5. Make adjustments to insure effective fiber requirements are being met. In high producing cows or feedlot cattle on high energy diets, it is difficult to balance fiber requirements because of the increase in energy density needed to meet energy requirements for maximum production. We make adjustments to insure that diet eNDF is a minimum of 20% in lactating cows and replacement heifers. As much as 25% eNDF may be required to maintain an adequate rumen pH, depending on feeding management.
6. Balance the rumen for nitrogen. Feeds such as soybean meal that are high in degradable true protein are added until ruminal peptide needs are met if amino acids are expected to be deficient; they are required for optimal fermentation of nonstructural carbohydrates. Then adjust remaining ruminal nitrogen requirements with feeds high in NPN or soluble protein until ammonia needs are met. In addition to maximizing microbial amino acids supplied, the total tract digestion of both fiber and starch are dependent on the extent of ruminal fermentation.

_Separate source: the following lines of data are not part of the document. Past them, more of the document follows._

-- ==== Sys2Proof/Tests/Slice0.lean ====
section
/-! SUPPORT. The model's own tests: an ill-formed command for each check of well-formedness, worked examples of the spec, and
for every statement with hypotheses a state and operands that meet them. -/

open Sys2Proof Sys2Proof.Machine

namespace Sys2Proof.Tests

set_option maxRecDepth 8000
set_option Elab.async false
set_option linter.unusedTactic false
set_option linter.unreachableTactic false

/-! ## States of the tests and witnesses -/

/-- A switch that runs alone in lifecycle state MANUFACTURE, its Hearth up. -/
def tUp : State :=
  { State.reset with
    pwr := { State.reset.pwr with st := .run, released := true }
    dbg := { State.reset.dbg with lc := some 0 }
    cmds := { State.reset.cmds with hearthUp := true }
    fab := { State.reset.fab with ownMin := 1, ownMax := 3, schema := 3 } }

/-- A header from ring 0 with ROOM 00h. -/
def tH : Hdr := { src := .ring 0, tag := 7, room := 0, force := false, invalidate := false, fence := false, bankV := false,
                  bank := false, schema := 0 }

/-- Port 0 an upstream port and port 3 a pool-device port, both in L0 at 16 GT/s and eight lanes; port 1 unused but for its
role, pass-through. -/
def tLink : State :=
  ((((((tUp.setReg (PRT_CFG 0) 0x0531).setReg (PRT_LINK_STAT 0) 0x1334).setReg (PRT_CFG 3) 0x0533).setReg (PRT_LINK_STAT 3)
    0x1334).setReg (PRT_CFG 1) 0x0532).mapPort 0 fun x => { x with room := some 1 }).mapPort 5 fun x => x

/-- Room 1 with fabric Room ID 5 and host 123h. -/
def tR : Room := { fid := 5, share := { tracker := 1024, dir := 65536, pan := 0, vst := 4096, mover := 2, slices := 4, rules := 16 },
                   hmax := 8, hosts := [(0, 0x123)] }

/-- The BOUND binding of host 123h through port 0. -/
def tBd : Binding := { host := 0x123, port := 0, st := .bound, rw := true, hpa := 0x10000000, bridge := 0 }

/-- A private window of one extent on device 0, with nothing bound. -/
def tPriv : Window := { type := .priv, st := .active, room := 1, pmode := .off, house := false, devs := [0], atomic := false,
                        extents := 1, baseX := 0, serial := 0, subsys := 0, home := 0 }

/-- A dynamic capacity window of four extents, bound by host 123h; extent 1 of it is LIVE. -/
def tDyn : Window := { type := .dynamic, st := .active, room := 1, pmode := .off, house := false, devs := [0], atomic := false,
                       extents := 4, baseX := 16, serial := 1, subsys := 1, home := 0, binds := [tBd] }

def tSl : Slice := { room := 1, window := 1, host := 0x123, pasid := none, page := 0 }

/-- An allotment within every pool. -/
def tA : Allot := { tracker := 32, dir := 16, pan := 0, vst := 16, mover := 1, slices := 1, rules := 8 }

/-- A switch with a Room, a pool device, two windows and a slice. -/
def tW : State :=
  { tLink with pool := { tLink.pool with
      rooms := [(0, { fid := 0, share := { tracker := 2048, mover := 4 } }), (1, tR)]
      devs := [(0, { port := 3, capacity := 0x100000000, serial := some 1, used := [0, 1] })]
      ext := [(0, { window := 0, room := 1, srcExt := 0 }), (17, { window := 1, room := 1, srcExt := 1 })]
      wins := [(0, tPriv), (1, tDyn)], slices := [(0, tSl)] } }

/-- The same Room with nothing that uses its host or its port. -/
def tRm : State := { tW with pool := { tW.pool with wins := [(0, tPriv)], slices := [] } }

/-- OPF modules 5 and 48 UP, SW0 UP. -/
def tLines : State := (((tUp.setFld (OPF_MOD_STAT_fSTATE 5) 1).setFld (OPF_MOD_STAT_fSTATE 48) 1).setFld (STW_LNK_STAT_fSTATE 0) 2).setFld DWY_STAT_fLINK 1

/-- A device with nothing in use. -/
def tDv : State := { tW with pool := { tW.pool with devs := [(2, { port := 3, capacity := 0x10000000, serial := none })] } }

/-- The device's extent 2 clean. -/
def tCl : State := tW.mapPool fun p => { p with devs := p.devs.map fun d => (d.1, { d.2 with clean := [2] }) }

/-- Room 1 with a rule that covers extents 0 to 15. -/
def tRl : Room :=
  { tR with rules0 := [(0, { base := 0, limit := 0xFFFFF, host := 0, pasid := 0, mat := 1, engine := 0, r := true, w := true
                             a := false, sealed := false })] }

def tRu : State := tW.mapRoom 1 fun _ => tRl

/-- A migration of extent 17. -/
def tMg : Mig := { x := 17, win := 1, dstHouse := false, dstDev := 0, oldHouse := false, oldDev := 0 }

/-- The migration without its job in the queue, and with it. -/
def tMig0 : State := { tW with mov := { tW.mov with migs := [tMg] } }
def tMig : State := { tMig0 with mov := { tMig0.mov with queue := [{ id := 0, room := 0, kind := .mig 17 }] } }

/-- The Ridge of a fabric of three switches, with switch 020h its standby; schemas 1 to 3, 3 in use. -/
def tRidge : State :=
  let m : Member := { rank := 1, ownMin := 1, ownMax := 3, held := false, restarting := false, locked := true, hops := 1, serial := 1
                      first := 0, last := 0, link := 0, links := [0] }
  { tLines with fab := { tLines.fab with
      fid := some 0x010, rank := 0, nCfg := 3, members := [(0x020, m), (0x030, { m with rank := 2 })], ridge := some 0x010
      standby := some 0x020, epoch := 1, apart := false, stdReady := true, everLocked := true, locked := true, joined := true } }
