/-! ## Time -/

/-- The payload of a TIME block or time relay (Table 10-1), with the receiver's time-stamp of its marker in units of
2^−16 tick and the lane that carried it. Control time and wall time are in units of 2^−32 tick. -/
structure TimeMsg where
  root : Nat
  m : Nat
  gen : Nat
  hops : Nat
  ctValid : Bool
  tCross : Bool
  wallValid : Bool
  wallHold : Bool
  wallRef : Bool
  tMod : Nat
  tTx : Nat                 -- 2^−16 tick
  cycle : Nat
  tick : Nat
  tickF : Nat
  ctRate : Int
  wall : Stamp96
  wRate : Int
  acc : Nat
  deriving DecidableEq, Repr

/-! ## Supplies -/

/-- What a PMBus poll of one regulator returns: no valid answer, or the words read. -/
structure PmbRead where
  status : Nat
  vin : Nat
  vout : Nat
  iout : Nat
  temp : Nat
  deriving DecidableEq, Repr

/-- The wake sources of R487. -/
inductive WakeSource where
  | sysWake | doorbell | tcpSyn | laneEnergy | safety | alarm | restTimer | fabricUnit | modePower
  deriving DecidableEq, Repr

/-! ## Cell link -/

/-- Cell command states (Table 02-1). -/
inductive CellCmd where
  | byp | pos | neg | blk
  deriving DecidableEq, Repr

/-- A command frame (Table 03-2): CMD1, or CMD2 when it has a second state. -/
structure CmdFrame where
  sb : Bool
  h : Bool
  epoch : Nat                      -- 6 bits
  fire : Bool
  seq : Nat                        -- 8 bits
  s1 : CellCmd
  a1 : Nat
  second : Option (CellCmd × Nat)
  deriving DecidableEq, Repr

/-- CTRL operations (Table 03-6). -/
inductive CtrlOp where
  | nop | read | write | echo | syncEpoch | syncCycle | start | reset
  deriving DecidableEq, Repr

/-- A CTRL frame. -/
structure CtrlFrame where
  sb : Bool
  h : Bool
  epoch : Nat
  op : CtrlOp
  addr : Nat
  data : Nat
  deriving DecidableEq, Repr

/-- A downlink frame. -/
inductive DownFrame where
  | cmd (f : CmdFrame)
  | ctrl (f : CtrlFrame)
  deriving DecidableEq, Repr

/-- An uplink data frame (Table 03-3), less its type and CRC: DATA, or DATA2 when `double`. Sample j is bit j of its stream;
a DATA frame uses the low 25 bits of d0 and d1. -/
structure UpData where
  double : Bool                    -- DATA2
  state : Nat
  seq : Nat
  epoch : Nat
  goff : Bool
  idx : Nat
  val : Nat
  d0 : BitVec 50
  d1 : BitVec 50
  deriving DecidableEq, Repr

/-- An uplink frame. -/
inductive UpFrame where
  | data (f : UpData)
  | resp (addr data : Nat)
  deriving DecidableEq, Repr

/-- An uplink frame on the line: its port, the arrival of its marker in units of 0.25 ns, and the line bits after the
marker. -/
structure UpLine where
  port : Nat
  arr : Nat
  line : List Bool
  deriving DecidableEq, Repr

/-- Bring-up stages (Table 03-5); `off` is a port that is not brought up. -/
inductive PortStage where
  | off | listen | lock | measure | cap | config | align | start | run
  deriving DecidableEq, Repr

/-! ## Measurement -/

/-- The contents of one port's repair block (R289): port, d0 and d1. -/
structure PortBits where
  port : Nat
  d0 : BitVec 50
  d1 : BitVec 50
  deriving DecidableEq, Repr

/-- REPAIR_DATA (R289): a data block, or an absence block with its port mask. -/
inductive RepairData where
  | data (bits : List PortBits)
  | absent (mask : Nat)
  deriving DecidableEq, Repr

/-- An edge record (Table 04-10): its instant in TBASE ticks of control time, its release in units of 0.5 µs. -/
structure EdgeRec where
  entry : Bool
  neg : Bool
  s : Bool
  theta : Nat
  t : Int
  rel : Nat := 0
  deriving DecidableEq, Repr

/-! ## Cells and arms (chapter 2) -/

/-- One state byte of a key block (Table 02-4). -/
structure CellByte where
  present : Bool := false
  usable : Bool := false
  last : CellCmd := .byp
  fb : Bool := false
  frac : Bool := false
  degraded : Bool := false
  retiring : Bool := false
  deriving DecidableEq, Repr

/-- A key block (Table 02-3). -/
structure KeyBlock where
  cycLo : Nat
  seg : Nat
  twinB : Bool
  arm : Nat
  holder : Bool
  solo : Bool
  rep : Bool
  isolated : Bool
  dir : Bool
  nUse : Nat
  nFb : Nat
  presence : Nat
  vSum : Nat
  iArm : Int                       -- mA
  uEcho : Int                      -- 10 mV
  band : Nat
  vMin : Nat
  vMax : Nat
  keys : List Nat
  states : List CellByte
  deriving DecidableEq, Repr

/-- An arm reference record (Table 02-2). -/
structure RefRec where
  c0 : Nat
  nc : Nat
  arm : Nat
  cmd : Nat
  u0 : Int
  du : Int
  deriving DecidableEq, Repr

/-- A CV output of a cell as CAP4 takes it: its instant, its value, whether it is ok, and its release in units of 0.5 µs
(R45). -/
structure CapSample where
  t : Int
  v : F32
  ok : Bool
  rel : Nat
  deriving DecidableEq, Repr

/-- An insertion under way: its state, the sample before its start, the charge since that sample, and the parameters in force
when it began (R45, R83). -/
structure CapRun where
  st : CellCmd
  v0 : F32
  dq : F32
  shift : Nat
  dvMin : Nat
  deriving DecidableEq, Repr

/-- What the device held of a cell before it built the frame of the cycle in progress: that frame's outputs are discarded
when the cycle overruns (R68, R247). -/
structure CellPrev where
  frame : Option (Nat × CmdFrame)
  sched : List (Int × CellCmd)
  trans : List (Int × CellCmd × CellCmd)
  inst : Int
  last : CellCmd
  frac : Bool
  deriving DecidableEq, Repr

7. Balance the animal's metabolizable protein (MP) requirements. This component represents an aggregate of nonessential amino acids and essential amino acids. The MP requirement is determined by the animal type and the energy allowable gain or milk production. The adequacy of the diet to meet these requirements will depend on microbial protein produced from structural and nonstructural carbohydrate fermentation and feed protein escaping fermentation. If MP balance appears to be unreasonable, we check first the starch (Carbohydrate B1) digestion rates, using the ranges and descriptions in the CNCPS help system or users manual. Altering the amount of degradable starch will also alter the peptide and total rumen N balance, because of altered microbial growth. Often the most economical way to increase MP supply is to increase microbial protein production by adding highly degradable sources of starch, such as processed grains. Further adjustments are made with feeds high in slowly degraded or rumen escape (bypass) protein (low protein B2 digestion rates; see the CNCPS or NRC feed libraries).
8. Compare essential amino acids supplied to requirements. This is last to be adjusted, because the amino acid balance is affected by changes made in all of the above. The NRC and CNCPS models give recommended ratios for methionine and lysine in the intestines, because they are most often the first limiting in milk production. Essential amino acid balances can be estimated within the structure of the CNCPS because the effects of the interactions of intake, digestion and passage rates on microbial yield, available undegraded feed protein and estimates of their amino acid composition can be predicted along with microbial, body tissue and milk amino acid composition. The development of more accurate feed composition and digestion rates, and more mechanistic approaches to predicting utilization of absorbed amino acids will result in improved predictability of diet amino acid adequacy for cattle. Sources of first limiting essential amino acids are adjusted where practical to improve the amino acid profile. Efficiency of nitrogen use will improve as the suite of essential amino acids supplied better matches that of requirements.